Neglected Tropical Diseases… Forgotten?

Authors:
Javier Casellas, M.D., Ph.D.
Enrique Chacon-Cruz, M.D., MSc
Felicitas Colombo, MPA

Prof. Steven Black is a pediatric infectious disease specialist with degrees in Biology and Chemistry from the University of California, Santa Barbara, and an MD from the University of California, San Diego. He completed a fellowship in pediatric infectious diseases at the University of California, San Francisco.

With over 30 years of experience, Prof. Black has conducted numerous clinical trials and vaccine safety studies. He has served as the principal investigator for five pivotal Phase III clinical trials, six Phase IV post-licensure vaccine safety assessments, and the CDC-funded multinational SOMNIA project, which evaluated the risk of narcolepsy following adjuvanted 2009 pandemic influenza vaccines. Additionally, he founded the Kaiser Permanente Vaccine Study Center and was Co-Director from 1985 to 2007.
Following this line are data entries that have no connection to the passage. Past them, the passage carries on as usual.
theorem debitGranted_lawful (tag n : Byte) (law : PlacesLaw s) : PlacesLaw (debitGranted tag n s) :=
  enterClaiming_lawful (modVend_lawful _ law)

theorem actOnDebit_lawful (v : Vend) (a : Asked) (o : DebitOutcome) (b : Option Nat) (x : Option Half) (law : PlacesLaw s) :
    PlacesLaw (actOnDebit v a o b x s) :=
  ite_lawful (debitGranted_lawful _ _ law) (ite_lawful (askDebit_lawful v _ _ _ law) (endUnpaid_lawful _ law))

theorem debitAtHome_lawful (v : Vend) (law : PlacesLaw s) : PlacesLaw (debitAtHome v s) :=
  have taken := takeDebit_lawful s.ssu.own s.cru.session.number v.price (nextTag s) (some s.cru.session.version)
    (unmoved law : PlacesLaw (takeTag s))
  ite_lawful (debitGranted_lawful _ _ taken) (endUnpaid_lawful _ taken)

theorem enterDebiting_lawful (v : Vend) (law : PlacesLaw s) : PlacesLaw (enterDebiting v s) :=
  ite_lawful (debitAtHome_lawful v (unmoved law)) (askDebit_lawful v _ _ _ (unmoved law))

theorem startVend_lawful (r : Selection) (p : Nat) (law : PlacesLaw s) : PlacesLaw (startVend r p s) :=
  ite_lawful (enterClaiming_lawful (unmoved law)) (enterDebiting_lawful _ (unmoved law))

/-- R97: the head record leaves the selection queue. -/
theorem takeHead_lawful (law : PlacesLaw s) : PlacesLaw (takeHead s) := by
  unfold takeHead
  refine ite_lawful ?_ law
  split
  · exact law
  · next r rest queue =>
    have taken : PlacesLaw (s.modVsq fun q => { q with queue := rest }) := reselected law (by simp [queue])
    split
    · exact unmoved (answerPanel_lawful r _ _ taken)
    · exact startVend_lawful r _ taken

/-! ### Grants and the agenda -/

theorem motorGranted_lawful (law : PlacesLaw s) : PlacesLaw (motorGranted s) := by
  unfold motorGranted
  refine ite_lawful ?_ law
  split
  · split
    · exact ite_lawful (decideOutcome_lawful _ _ law) (unmoved law)
    · exact law
  · split
    · exact ite_lawful (unmoved law) law
    · exact law
  · exact law

theorem takeSignal_lawful (g : Signal) (law : PlacesLaw s) : PlacesLaw (takeSignal g s) := by
  unfold takeSignal
  split
  · exact motorGranted_lawful law
  · exact ite_lawful (unmoved law) law
  · exact ite_lawful (unmoved law) law
  · exact takeHead_lawful law

theorem runAgendaFor_lawful (n : Nat) (law : PlacesLaw s) : PlacesLaw (runAgendaFor n s) := by
  induction n generalizing s with
  | zero => exact law
  | succ n ih =>
    unfold runAgendaFor
    split
    · exact law
    · exact ih (takeSignal_lawful _ (unmoved law))

theorem runAgenda_lawful (law : PlacesLaw s) : PlacesLaw (runAgenda s) := runAgendaFor_lawful 32 law

/-! ### What reaches the vend or the test in progress -/

theorem stopMotor_lawful (law : PlacesLaw s) : PlacesLaw (stopMotor s) := unmoved law

theorem enterDropWait_lawful (law : PlacesLaw s) : PlacesLaw (enterDropWait s) := unmoved law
Prof. Black was actively involved in the WHO-funded Global Vaccine Safety Initiative (GVSI) pilot project, which linked data from various countries to assess vaccine safety. He led international efforts to emphasize the importance of background rates in evaluating the safety of pandemic vaccines. He has been an elected member of the International Brighton Collaboration Science Board and served as the work package lead for Data and Safety Monitoring Board (DSMB) activities in the Safety Platform for Emergency Vaccine (SPEAC) project, funded by the Coalition for Epidemic Preparedness Innovations (CEPI).

Currently, he is co-director of the Global Vaccine Data Network through which he is the principal investigator for the CEPI-funded BRAVE project, which aims to develop background rates for potential vaccine adverse events in Africa, and serves as the Meta DSMB lead for the CEPI-funded SPEAC project. Prof. Black is also an Emeritus Professor of Pediatrics at the University of Cincinnati Children’s Hospital in Ohio, USA, and an Honorary Professor of Pediatrics at the University of Auckland in New Zealand. Among his many contributions, he serves as the editor-in-chief of the Pediatric Infectious Disease Journal.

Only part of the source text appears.